Source data:

● ● ● ●

-- ==== Sys2Proof/Machine/Haul.lean ====
section
/-! DEFINITION. The haul engine (chapter 9): starts, stops and acknowledgements (R273, R274, R283, R286), runs
(R275 to R279), descriptors (R270, R271, R280 to R282) and the table operations (R177 to R180). -/

namespace Sys2Proof.Machine

/-! ## Descriptors (Tables 9.1 to 9.3) -/

/-- The fields of a descriptor. -/
structure HDesc where
  op : Nat
  end_ : Bool
  half : Bool
  full : Bool
  src : Nat × Nat
  dst : Nat × Nat
  len : Nat
  next : Nat
  wellFormed : Bool
  deriving DecidableEq, Repr

/-- The operations of Table 9.2. -/
def haulOps : List Nat := [0x00, 0x01, 0x02, 0x10, 0x11, 0x12, 0x13]

/-- The spaces of an operation agree with Table 9.2. -/
def spacesOk (op ss ds : Nat) : Bool :=
  match op with
  | 0x00 => ss = 0 && ds = 0
  | 0x01 => [1, 2, 4, 5].contains ss && [1, 2, 4, 5].contains ds
  | 0x02 => ss = 0 && [1, 2, 4].contains ds
  | 0x10 => ss = 3 && [1, 2].contains ds
  | 0x11 => ss = 3 && [1, 2].contains ds
  | 0x12 => [1, 2].contains ss && ds = 3
  | 0x13 => ss = 0 && ds = 3
  | _ => false

/-- The length agrees with Table 9.2. -/
def lengthOk (op len : Nat) : Bool :=
  match op with
  | 0x00 => len = 0
  | 0x13 => len = 0
  | 0x01 => 1 ≤ len && len ≤ 16777216
  | 0x02 => 1 ≤ len && len ≤ 16777216
  | _ => len = 256

/-- Reserved bits of an address are zero (Table 9.3). -/
def addrOk (sp a : Nat) : Bool :=
  match sp with
  | 0 => a = 0
  | 2 => bits 63 56 a = 0
  | 3 => bits 63 29 a = 0
  | _ => true

/-- A descriptor's bytes; `wellFormed` is row 3 of Table 9.4. In a step list next is ignored, and the last
descriptor must have end set (R270). -/
def HDesc.ofBytes (bs : List Nat) (stepList last : Bool) : HDesc :=
  let at_ := fun i => bs.getD i 0
  let word := fun i => leNat (slice bs i 8)
  let ss := at_ 2 % 16
  let ds := at_ 2 / 16
  let op := at_ 0
  let e := bitOf 0 (at_ 1)
  let len := leNat (slice bs 4 4)
  let ok := at_ 3 = xorBytes (bs.take 3 ++ slice bs 4 28) && haulOps.contains op && at_ 1 / 8 = 0 &&
    spacesOk op ss ds && lengthOk op len && addrOk ss (word 8) && addrOk ds (word 16)
  let chainOk := if stepList then (e || !last) && ss ≤ 2 && ds ≤ 2 && op ≤ 2
    else e || word 24 % 32 = 0
  { op := op, end_ := e, half := bitOf 1 (at_ 1), full := bitOf 2 (at_ 1), src := (ss, word 8)
    dst := (ds, word 16), len := len, next := word 24, wellFormed := ok && chainOk }

/-! ## Starts, stops and acknowledgements -/

/-- The channels a FID owns, in ascending channel number. -/
def ownedChans (s : State) (fid : Nat) : List Nat :=
  (List.range 15).filter (fun n => (chanOf s n).owner = fid && (chanOf s n).st ≠ .ungranted)

/-- The channel a function reaches with a register index: PF0 by channel number, the others by their j-th
channel (R273, R290). -/
def regChan (s : State) (fid j : Nat) : Option Nat :=
  if fid = 0 then (if (ownedChans s 0).contains j then some j else none) else (ownedChans s fid)[j]?

/-- New haul starts of the FID are refused while it is quiescing or quiesced (R325). -/
def startsRefused (s : State) (fid : Nat) : Bool :=
  (fnOf s fid).st = .quiescing || (fnOf s fid).st = .quiesced

/-- A host-mode start (R273): a start that the channel cannot take is discarded and counted. -/
def execHaulStartWrite (fid j head : Nat) (s : State) : Res :=
  .next (memWrite s fid (match regChan s fid j with
    | none => count s fid cRegWriteDenied
    | some n =>
      let c := chanOf s n
      if c.st ≠ .idle || c.mode ≠ 0 || head % 32 ≠ 0 || startsRefused s fid ||
          domainClosed s 23 then count s fid cHaulStartRefused
      else makeReady s n { c with head := head } true))
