/-- The entry at F is malformed (R92): `pushed` says that it comes from staging. -/
def malformed (rx : Bool) (r : Ring) (h : EntryHdr) (bs : List Nat) (pushed : Bool) : Bool :=
  let push := bitOf 2 h.flags
  let cnt := leNat (slice bs 8 2)
  h.parity ≠ xorBytes (bs.take 3) || h.len = 0 || 16 < h.len || !opcodeOk rx h.opcode || h.flags / 8 ≠ 0 ||
    2 ^ r.sizeLog2 < r.f.toNat % 2 ^ r.sizeLog2 + h.len ||
    (if pushed then !push else push && !r.marks.contains r.f) ||
    (h.opcode = 0x20 && (cnt = 0 || 2 + 4 * (h.len - 1) < cnt))

/-- The fetch is over and the entry stays unfetched; a refusal of a cell also ends the visit (R128). -/
def unfetched (s : State) (rx : Bool) (q : Nat) (r : Ring) (endVisit : Bool) : State :=
  let s1 := setRing s rx q { r with fetching := false }
  if endVisit && !rx then
    let sc := tgetD s1.qm.sched r.pipeline {}
    { s1 with qm := { s1.qm with sched := tset s1.qm.sched r.pipeline { sc with left := 0 } } }
  else s1

/-- Take the entry at F into the queue, with the place its packet takes in its pipeline's order: F moves, and one completion
credit is reserved (R18, R95, R115). -/
def takeEntry (s : State) (rx : Bool) (q : Nat) (r : Ring) (h : EntryHdr) (st : Option Status) (ord : Option Nat) :
    State :=
  let fin := r.f + BitVec.ofNat 32 h.len
  let e : Entry := { pos := r.f, fin := fin, opcode := h.opcode, cmpl := bitOf 0 h.flags, tag := h.tag, outcome := st, ord := ord }
  let r1 := { r with
    f := fin, fetching := false, fenced := false, entries := r.entries ++ [e]
    staged := r.staged.filter (fun x => x.1 ≠ r.f), marks := r.marks.filter (fun m => m ≠ r.f) }
  let s1 := setRing s rx q r1
  match cqOf s1 r.cq with
  | some c => holdUpdate (setCq s1 r.cq { c with reserved := c.reserved + 1 }) r.cq
  | none => s1

/-- The FREEs of a RETURN entry in order; a violation stops them and ends the entry with its status (R105, R337). -/
def returnHandles (s : State) (fid : Nat) : List Nat → Status × State
  | [] => (.done, s)
  | h :: t =>
    match freeHandle s h fid false with
    | (none, _, s1) => returnHandles s1 fid t
    | (some v, at_, s1) =>
      let s2 := (freeViolation s1 fid v at_).2
      (if neverFrozen fid then .refusedPermission else .frozen, s2)

/-- A RETURN entry: its FREEs under the ring's FID, then its retirement (R105, R106). -/
def returnEntry (s : State) (q : Nat) (r : Ring) (h : EntryHdr) (bs : List Nat) : State :=
  let pos := r.f
  let s1 := takeEntry s true q r h none none
  let hs := (List.range (leNat (slice bs 8 2))).map (fun i => leNat (slice bs (16 + 8 * i) 8))
  let (st, s2) := returnHandles s1 r.fid hs
  entryEnded s2 true q pos st

/-- A transmit or storage entry enters its pipeline: its slots in pool 1 cells of the queue's FID, and its
descriptor words (R43, R104, R128). -/
def dispatchEntry (s : State) (q : Nat) (r : Ring) (h : EntryHdr) (bs : List Nat) (pushNs : Option Nat) :
    State :=
  let n := 32 * h.len
  if 4096 < admitCells (pipeOf s r.pipeline) + cellsOf n then unfetched s false q r true
  else
    match allocCells s r.fid 1 n with
    | (.error _, s1) => unfetched (count s1 r.fid cTxFetchNoCell) false q r true
    | (.ok a, s1) =>
      let pos := r.f
      let s2 := takeEntry s1 false q r h none (some (pipeOf s1 r.pipeline).nextOrd)
      let w := mkWords (fun i =>
        if i = 24 then a + n * 2 ^ 40
        else if i = 25 then timeNow s
        else if i = 26 then timeFrac s + 0xFF * 2 ^ 16 + r.fid * 2 ^ 24
        else if i = 27 then q + h.tag * 2 ^ 16 else 0)
      let k : Pkt :=
        { ord := 0, words := w, entry := if 0x40 ≤ h.opcode then 16 + r.program else 8 + r.program
          chains := [a], ring := some (q, pos), startNs := pushNs.getD (timeNow s)
          pathClass := if pushNs.isSome && h.opcode = 0x02 then some 1 else none }
      admitPkt (setChain s2 a (pbytes (bs.take n))) r.pipeline k
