-- ==== Sys2Proof/Machine/MacRows.lean ====
section
/-! DEFINITION. What reaches and leaves the ports: received frames (R190 to R196, R16), priority flow control (R205,
R206), transmit (R198, R200, R201, R208), TIME (R207 to R211), and the cage sidebands (R214). -/

namespace Sys2Proof.Machine

/-! ## The select hash (R16, R412, Table 14.19) -/

/-- The outer IP header of a frame whose EtherType names it: its result word, and whether it is
IPv6. A header that fails the checks of PARSE L3 counts as none (DESIGN CHOICE, log entry 126). -/
def selectIp (d : List Nat) (l2 : PRes) (lim : Nat) : Option (PRes × Bool) :=
  let ip := parseIp d l2.hi lim
  let v6 := bitOf 36 ip.w
  if l2.cc = .done && ip.cc = .done && (bits 15 0 l2.w = 0x86DD && v6 || bits 15 0 l2.w = 0x0800 && !v6) then
    some (ip, v6)
  else none

/-- The bytes of select field `b` of a frame; none for a field it does not have. -/
def selectField (d : List Nat) (l2 : PRes) (ip : Option (PRes × Bool)) (b : Nat) : List Nat :=
  let o := l2.hi
  let isV6 := (ip.map (·.2)).getD false
  let w := (ip.map (·.1.w)).getD 0
  let ports := ip.isSome && (bits 15 0 w = 6 || bits 15 0 w = 17) && (l3Facts d o (min d.length 512) isV6).1 = 0 &&
    bits 35 26 w + 4 ≤ d.length
  match b with
  | 0 => slice d 0 6
  | 1 => slice d 6 6
  | 2 => if l2.cc = .done then beBytes 2 (bits 15 0 l2.w) else []
  | 3 => if l2.cc = .done && bits 37 36 l2.w ≠ 0 then beBytes 2 (bits 49 38 l2.w) else []
  | 4 => if ip.isNone then [] else if isV6 then slice d (o + 8) 16 else slice d (o + 12) 4
  | 5 => if ip.isNone then [] else if isV6 then slice d (o + 24) 16 else slice d (o + 16) 4
  | 6 => if ip.isNone then [] else [bits 7 0 w]
  | 7 => if ports then slice d (bits 35 26 w) 2 else []
  | 8 => if ports then slice d (bits 35 26 w + 2) 2 else []
  | 9 => if isV6 then beBytes 3 (beNat (slice d (o + 1) 3) % 2 ^ 20) else []
  | _ => []

/-- The bytes that the select hash of a port covers. -/
def selectKey (x : Port) (d : List Nat) : List Nat :=
  let lim := min d.length 512
  let l2 := parseEth d 0 lim
  let ip := selectIp d l2 lim
  let mask := if ip.isSome then x.ipFields else x.nonIpFields
  ((List.range 10).filter (fun b => bitOf b mask)).flatMap (selectField d l2 ip)

/-- The pipeline of a frame: its hash's entry of the port's select table. -/
def selectPipe (x : Port) (d : List Nat) : Nat :=
  let h := crc32c 0xFFFFFFFF (selectKey x d) % 128
  tgetD x.sel (h / 32) selReset / 4 ^ (h % 32) % 4

/-! ## Receive (R190 to R195, Table 6.3) -/

/-- The frame's destination is a group address that the port's filter rejects (R194, R195). -/
def groupRejected (x : Port) (d : List Nat) : Bool :=
  let dst := d.take 6
  let h := crc32 0xFFFFFFFF dst % 4096
  (d.getD 0 0) % 2 = 1 && dst ≠ List.replicate 6 0xFF && !x.grpAll &&
    !bitOf (h % 64) (tgetD x.grpHash (h / 64) 0).toNat

/-- The last four bytes of a frame are its FCS. -/
def fcsOk (bs : List Nat) : Bool :=
  let d := bs.take (bs.length - 4)
  leNat (bs.drop (bs.length - 4)) = crc32 0xFFFFFFFF d

/-- The priority of a received frame: the PCP of its outer tag, else the port's default (R206). -/
def framePrio (x : Port) (d : List Nat) : Nat :=
  if isTagType (beAt d 12 2) then byteAt d 14 / 32 else x.defaultPrio

/-- A received PFC frame pauses priorities for [t, t + time * 512 / rate) (R205); a time of 0 ends a pause that goes on, and
changes nothing of one that is over (R201). -/
def takePfc (s : State) (n gbps : Nat) (d : List Nat) : State :=
  let x := portOf s n
  let en := beAt d 16 2
  let p := (List.range 8).foldl (fun t i =>
    let time := beAt d (18 + 2 * i) 2
    if bitOf i en && (time ≠ 0 || s.now < tgetD x.pauseEnd i 0) then tset t i (s.now + (time * 512 + gbps - 1) / gbps)
    else t) x.pauseEnd
  count (setPort s n { x with pauseEnd := p }) 0xFFF (cRxPfcFrames n)

/-- A MAC Control frame at its end (R192). -/
def controlFrame (s : State) (n gbps : Nat) (bs : List Nat) : State :=
  if !fcsOk bs then count s 0xFFF (cRxFcsError n)
  else if bs.length ≤ 128 && beAt bs 14 2 = 0x0101 && (portOf s n).fcMode = 1 then takePfc s n gbps bs
  else count s 0xFFF (cRxMacControlDropped n)

/-- A frame that was cut short after it took cells: they are freed, and the end is counted. -/
def endFrame (s : State) (h counter : Nat) : State := count (releaseChain s h) 0xFFF counter

/-- TIME at the first bit after the start delimiter of a frame that ends now: nanoseconds and the 16-bit fraction (R207). -/
def rxStamp (s : State) (gbps len : Nat) : Nat × Nat :=
  let t := timeNow s * 65536 + timeFrac s - len * 8 * 65536 / gbps
  (t / 65536, t % 65536)

/-- A good frame enters its pipeline (R18, R43): a pipeline that is powered down drops it, one whose domain is not
running holds it (R37, Table 12.12). -/
def enterFrame (s : State) (n h cells gbps : Nat) (d : List Nat) : State :=
  let x := portOf s n
  let p := selectPipe x d
  if domainClosed s (12 + p) then endFrame s h cRxPipeDown
  else if 4096 < admitCells (pipeOf s p) + cells then endFrame s h (cRxAdmitOverflow n)
  else
    let t := rxStamp s gbps (d.length + 4)
    let w := mkWords (fun i =>
      if i = 24 then h + d.length * 2 ^ 40
      else if i = 25 then t.1
      else if i = 26 then t.2 + n * 2 ^ 16 + 0xFFF * 2 ^ 24
      else if i = 27 then 0xFFFF else 0)
    let k : Pkt := { ord := 0, words := w, entry := n, chains := [h], startNs := timeNow s, pathClass := some 2 }
    let s1 := setChain s h (pbytes d)
    let s2 : State := { s1 with mac := { s1.mac with
      cellPrio := (chainOf s1 h).foldl (fun t c => tset t c (n, framePrio x d)) s1.mac.cellPrio } }
    let s3 := if domainRuns s2 (12 + p) && !pathStarting s2 p n then s2 else countDev s2 cRxWakeHeld
    admitPkt s3 p k

/-- A frame that passed byte 64: its cells, its length, its end (orders 1 and 5 to 8 of Table 6.3). -/
def storeFrame (s : State) (n gbps : Nat) (bs : List Nat) (pcsError : Bool) : State :=
  let x := portOf s n
  let (r, s1) := allocCells s 0xFFF 0 (min bs.length (x.maxFrame + 1))
  match r with
  | .error _ => count s1 0xFFF (cRxNoCell n)
  | .ok h =>
    if x.maxFrame < bs.length then endFrame s1 h (cRxOversize n)
    else if pcsError then endFrame s1 h (cRxAborted n)
    else if !fcsOk bs then endFrame s1 h (cRxFcsError n)
    else enterFrame s1 n h ((bs.length + 255) / 256) gbps (bs.take (bs.length - 4))

/-- A frame received with a good FCS is counted, whatever becomes of it (R216). -/
def countRx (s : State) (n : Nat) (bs : List Nat) (pcsError : Bool) : State :=
  let x := portOf s n
  if pcsError || bs.length < 64 || !fcsOk bs then s
  else setPort s n { x with rxFrames := x.rxFrames + 1, rxOctets := x.rxOctets + BitVec.ofNat 64 bs.length }

/-- The FEC codewords decoded since the frame before, corrected and uncorrectable, are counted (R216). -/
def countFec (s : State) (n : Nat) (fec : Fec) : State :=
  let x := portOf s n
  setPort s n { x with
    fecCorr := x.fecCorr + BitVec.ofNat 64 fec.corrected, fecUncorr := x.fecUncorr + BitVec.ofNat 64 fec.lost }

/-- A frame that reached a port which was cut while it was in reception is counted; any other on a port that is down reaches
nothing (R186, R189, R190). -/
def cutEnd (s : State) (n len : Nat) : State :=
  let x := portOf s n
  match x.rxCut with
  | some (t, g) =>
    if s.now * g < t * g + (len + 8) * 8 then count (setPort s n { x with rxCut := none }) 0xFFF (cRxAborted n) else s
  | none => s

/-- FRAME_RECEIVED: `bytes` are the frame's bytes with its FCS, up to a PCS error where there is one, `fec` the codewords of
the lanes since the frame before. The outcome is the first row of Table 6.3 by the instant it is decided at. -/
def execFrameReceived (port : Nat) (bytes : List Nat) (pcsError : Bool) (fec : Fec) (s : State) : Res :=
  .next (match portBlock s port with
    | none => cutEnd s port bytes.length
    | some b =>
      let x := portOf s port
      if !x.enabled || !x.link then cutEnd s port bytes.length
      else
        let s1 := countRx (countFec s port fec) port bytes pcsError
        if bytes.length < 64 then
          count s1 0xFFF (if pcsError then cRxAborted port else cRxRunt port)
        else if groupRejected x bytes then count s1 0xFFF (cRxGroupFiltered port)
        else if beAt bytes 12 2 = 0x8808 then controlFrame s1 port b.gbps bytes
        else storeFrame s1 port b.gbps bytes pcsError)

/-! ## Priority flow control (R205, R206) -/

/-- The frames of a priority's class become eligible at the end of its pause (R201, R205). -/
def Port.unpause (x : Port) (prio e : Nat) : Port :=
  let c := bits (3 * prio + 2) (3 * prio) x.prioToClass
  { x.setCls c { x.cls c with since := max (x.cls c).since e } with pauseEnd := tdel x.pauseEnd prio }

/-- The window of a paused priority ends at its end instant. -/
def execPfcPauseEnd (port prio : Nat) (s : State) : Res :=
  .next (let x := portOf s port
    match tget x.pauseEnd prio with
    | some e => if e ≤ s.now then setPort s port (x.unpause prio e) else s
    | none => s)

/-- The pool 0 cells held by frames that a port received with a priority (R206). -/
def prioCells (s : State) (n prio : Nat) : Nat :=
  tcount s.mac.cellPrio (fun _ e => e.1 = n && e.2 = prio)

/-- The time of the PFC frame that is due for a priority: quanta at xoff, 0 below xon (R206). -/
def pfcDue (s : State) (n prio : Nat) : Option Nat :=
  let x := portOf s n
  let c := prioCells s n prio
  match tget x.pfcSent prio with
  | none => if x.xoff ≤ c then some x.quanta else none
  | some _ => if c < x.xon then some 0 else none

/-- A port sends PFC frames: it is in the layout, its link is up, fc_mode is 1, and it is at a frame boundary. -/
def pfcOpen (s : State) (n : Nat) : Option Block :=
  let x := portOf s n
  if x.enabled && x.link && x.fcMode = 1 && x.txEnd ≤ s.now then portBlock s n else none

/-- The nanoseconds that bytes and the gap behind them take on the wire. -/
def wireNs (gbps bytes : Nat) : Nat := ((bytes + 20) * 8 + gbps - 1) / gbps

/-- Send one PFC frame of 64 bytes for a priority. -/
def sendPfc (s : State) (n prio time : Nat) (b : Block) : State :=
  let x := portOf s n
  let y := { x with
    pfcSent := if time = 0 then tdel x.pfcSent prio else tset x.pfcSent prio s.now
    pfcTx := x.pfcTx + 1, txFrames := x.txFrames + 1, txOctets := x.txOctets + 64, txEnd := s.now + wireNs b.gbps 64
    flyWire := some 64, flyPfc := true }
  emit (setPort s n y) (.pfc n prio time)

/-- The frame is due again for a priority: its count is at or above xon, and half of quanta has elapsed since it last went
(R206). -/
def resendDue (s : State) (n prio : Nat) (b : Block) : Bool :=
  let x := portOf s n
  match tget x.pfcSent prio with
  | some t => x.xon ≤ prioCells s n prio && x.quanta * 256 ≤ (s.now - t) * b.gbps
  | none => false

/-- A PFC frame that is due starts at the next frame boundary, ahead of class 7. -/
def execPfcSend (port prio : Nat) (s : State) : Res :=
  .next (match pfcOpen s port, pfcDue s port prio with
    | some b, some t => if prio < 8 then sendPfc s port prio t b else s
    | _, _ => s)

/-- While the count stays at or above xon, the frame goes again each time half of quanta has elapsed. -/
def execPfcResend (port prio : Nat) (s : State) : Res :=
  .next (match pfcOpen s port with
    | some b => if resendDue s port prio b then sendPfc s port prio (portOf s port).quanta b else s
    | none => s)

/-! ## Transmit (R198, R200, R201) -/

/-- The instant at which the last pause of a class ends (R205). -/
def Port.pausedUntil (x : Port) (c : Nat) : Nat :=
  (((List.range 8).filter (fun p => bits (3 * p + 2) (3 * p) x.prioToClass = c)).map
    (fun p => tgetD x.pauseEnd p 0)).foldl max 0

/-- A class holds a frame and is not paused. -/
def Port.ready (x : Port) (c now : Nat) : Bool := !(x.cls c).q.isEmpty && x.pausedUntil c ≤ now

● ● ● ●

- _Activity_: Scan the data above for the word "selectPipe", then copy every line that holds it.

- _Response box_:
def selectPipe (x : Port) (d : List Nat) : Nat :=
  let p := selectPipe x d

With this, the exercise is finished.